An assistant professor of anatomy, physiology and cell biology in the 新澳门六合彩内幕信息 Davis School of Veterinary Medicine, Cruz-Orengo is working to create better models of the blood-brain barrier so she can better understand it limitations.
鈥淢y focus is, 鈥榃hy does the blood-brain barrier allow the immune cells to get in?鈥 Because a competent blood-brain barrier doesn鈥檛 let immune cells get in.鈥
Blood vessels in the brain are lined with special cells 鈥 the same kind Waldau鈥檚 team used to coat the organoids 鈥 that allow certain materials to pass through, but keep out pathogens and harmful drugs. Damage to the barrier, or leaks, can lead to multiple problems, like neurologic dysfunction, infection, inflammation and death.
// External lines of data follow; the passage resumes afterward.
-- ==== Sys2Proof/Laws/Ops.lean ====
section
/-! SUPPORT. What the shared ways of running an operation can do, once for each: the arrival suffix, operations that retire at issue,
that take their guard element by element, and that retire later. -/
namespace Sys2Proof.Machine
open Sys2Proof

/-- An arrival can be posted in every state that agrees on registers, chunk and room in the release buffer of the core at issue. -/
theorem State.arrivalOk_of {s t : State} {a : Option Arrival} (h : s.arrivalOk a) (hc : t.issue.core = s.issue.core) (hio : t.io = s.io)
    (hch : t.cur.chunk = s.cur.chunk) (hrel : t.cur.relCount = s.cur.relCount) : t.arrivalOk a := by
  match a, h with
  | none, _ => trivial
  | some (.flag _), _ => trivial
  | some (.barrier g), h =>
    have hk : (t.core t.issue.core).chunk = (s.core s.issue.core).chunk := hch
    simp only [State.arrivalOk, State.barGranted, State.ctxOf, State.ioGet, Core.gangMember, hc, hio, hch, hrel] at h ⊢
    rw [hc] at hk
    rw [hk]; exact h

theorem State.arriveNow_ok {s : State} {a : Option Arrival} (h : s.arrivalOk a) : s.arriveNow a = .ok (s.arrival a) := by
  match a, h with
  | none, _ => rfl
  | some (.flag _), _ => rfl
  | some (.barrier g), ⟨h1, h2, h3⟩ =>
    simp [State.arriveNow, State.barArrive, State.barCheck, raiseIf, h1, h2, Core.release, Nat.not_le.mpr h3, bind, Except.bind]
    rfl

theorem State.arriveCheck_ok {s : State} {a : Option Arrival} (h : s.arrivalOk a) : s.arriveCheck a = .ok () := by
  match a, h with
  | none, _ => rfl
  | some (.flag _), _ => rfl
  | some (.barrier g), ⟨h1, h2, h3⟩ => simp [State.arriveCheck, State.barCheck, raiseIf, h1, h2, Nat.not_le.mpr h3, bind, Except.bind]

@[simp] theorem State.keep_ok {α : Type} (s : State) (x : α) : s.keep (.ok x) = .ok x := rfl
@[simp] theorem State.redo_nil (s : State) : s.redo [] = s := rfl
@[simp] theorem State.redo_cons (s : State) (t : Touch) (l : List Touch) : s.redo (t :: l) = (s.redoOne t).redo l := rfl
theorem State.endsAfter_error {α : Type} (s : State) (t : TrapInfo) (l : List Touch) :
    (s.endsAfter t l : Except TrapInfo α) = .error { t with did := s.issue.did ++ l } := rfl
/-- An operation that touched nothing takes its trap from the state in which it issued. -/
theorem finish_error {o : OpInfo} {s : State} {t : TrapInfo} (h : t.did = []) :
    finish o s (.error t) = .next (s.takeTrap { t with slot := BitVec.ofNat 4 (slotNum o.slot) }) := by
  simp [finish, h]

theorem State.runNow_true {s t : State} {o : OpInfo} {f : State → Res} (hg : s.guard0 o = true) (hf : f s = .ok t) (ha : t.arrivalOk o.arr) :
    s.runNow o f = .next (t.arrival o.arr) := by
  simp [State.runNow, hg, hf, State.arriveNow_ok ha, finish, bind, Except.bind]

theorem State.runNow_false {s : State} {o : OpInfo} {f : State → Res} (hg : s.guard0 o = false) (ha : s.arrivalOk o.arr) :
    s.runNow o f = .next (s.arrival o.arr) := by
  simp [State.runNow, hg, State.arriveNow_ok ha, finish, bind, Except.bind]

theorem State.runNow_trap {s : State} {o : OpInfo} {f : State → Res} {x : TrapInfo} (hg : s.guard0 o = true) (hf : f s = .error x) :
    s.runNow o f = .next ((s.redo (x.did.drop s.issue.did.length)).takeTrap { x with slot := BitVec.ofNat 4 (slotNum o.slot) }) := by
  simp [State.runNow, hg, hf, finish, bind, Except.bind]

theorem State.runEach_ok {s t : State} {o : OpInfo} {f : State → Res} (hf : f s = .ok t) (ha : t.arrivalOk o.arr) :
    s.runEach o f = .next (t.arrival o.arr) := by
  simp [State.runEach, hf, State.arriveNow_ok ha, finish, bind, Except.bind]

theorem State.vec_live {s t : State} {o : OpInfo} {f : State → Res} (hg : s.anyGuard o = true) (hf : f s = .ok t) (ha : t.arrivalOk o.arr) :
    s.vec o f = .next (t.arrival o.arr) := State.runEach_ok (by simp [hg, hf]) ha

theorem State.vec_idle {s : State} {o : OpInfo} {f : State → Res} (hg : s.anyGuard o = false) (ha : s.arrivalOk o.arr) :
    s.vec o f = .next (s.arrival o.arr) := State.runEach_ok (by simp [hg]) ha

theorem State.runLate_true {s t : State} {o : OpInfo} {f : State → Res} (hg : s.guard0 o = true) (ha : s.arrivalOk o.arr) (hf : f s = .ok t) :
    s.runLate o f = .next t := by
  simp [State.runLate, hg, State.arriveCheck_ok ha, hf, finish, bind, Except.bind]

theorem State.runLate_false {s : State} {o : OpInfo} {f : State → Res} (hg : s.guard0 o = false) (ha : s.arrivalOk o.arr) :
    s.runLate o f = .next (s.arrival o.arr) := by
  simp [State.runLate, hg, State.arriveNow_ok ha, finish]

/-! A change of the core at issue that leaves chunk and release buffer alone keeps an arrival possible. -/

theorem State.arrivalOk_modCur {s : State} {a : Option Arrival} (h : s.arrivalOk a) (f : Core → Core) (hc : (f s.cur).chunk = s.cur.chunk)
    (hr : (f s.cur).relCount = s.cur.relCount) : (s.modCur f).arrivalOk a :=
  State.arrivalOk_of h rfl rfl (by simp [hc]) (by simp [hr])

theorem State.arrivalOk_setCore {s : State} {a : Option Arrival} (h : s.arrivalOk a) (k : Core) (hc : k.chunk = s.cur.chunk)
    (hr : k.relCount = s.cur.relCount) : (s.setCore s.issue.core k).arrivalOk a :=
  State.arrivalOk_of h rfl rfl (by simp [hc]) (by simp [hr])

theorem State.arrivalOk_land {s : State} {a : Option Arrival} (h : s.arrivalOk a) (u : LatUnit) (d : Dest) (v m : Vec) : (s.land u d v m).arrivalOk a :=
  State.arrivalOk_modCur h _ rfl rfl

theorem State.arrivalOk_landP {s : State} {a : Option Arrival} (h : s.arrivalOk a) (u : LatUnit) (d : BitVec 4) (v m : Word) : (s.landP u d v m).arrivalOk a := by
  unfold State.landP
  split
  · exact h
  · exact State.arrivalOk_land h ..

theorem State.arrivalOk_landG {s : State} {a : Option Arrival} (h : s.arrivalOk a) (sl : Slot) (d : BitVec 5) (v : Word) : (s.landG sl d v).arrivalOk a := by
  unfold State.landG
  split
  · exact State.arrivalOk_modCur h _ rfl rfl
  · split <;> exact State.arrivalOk_land h ..

theorem State.arrivalOk_landRange {s : State} {a : Option Arrival} (h : s.arrivalOk a) (u : LatUnit) (o : OpInfo) (d : BitVec 5) (e lo n : Nat) (v : Vec) :
    (s.landRange u o d e lo n v).arrivalOk a := by
  unfold State.landRange
  dsimp only
  split
  · exact h
  · exact State.arrivalOk_land h ..

theorem State.arrivalOk_hold {s : State} {a : Option Arrival} (h : s.arrivalOk a) (k : Hold) : (s.hold k).arrivalOk a := by
  unfold State.hold
  split <;> exact State.arrivalOk_modCur h _ rfl rfl

theorem State.arrivalOk_issue {s : State} {a : Option Arrival} (h : s.arrivalOk a) (i : Issue) (hc : i.core = s.issue.core) :
    ({ s with issue := i } : State).arrivalOk a :=
  State.arrivalOk_of h hc rfl (by simp [State.cur, hc, State.core]) (by simp [State.cur, hc, State.core])

theorem State.arrivalOk_jump {s : State} {a : Option Arrival} (h : s.arrivalOk a) (t : Word) (l : Bool) : (s.jump t l).arrivalOk a :=
  State.arrivalOk_issue h _ rfl

end Sys2Proof.Machine
end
Waldau hopes the vessels in his brain organoids will develop these barriers so they function properly and can be used for the kind of life-saving medical research Cruz-Orengo conducts.
For now, Cruz-Orengo is able 鈥 with some difficulty 鈥 to trick cells derived from a human blood-brain barrier to retain their specific properties in a petri dish.
But, as with the recovery of brain-injured patients, there鈥檚 no substitute for the real thing.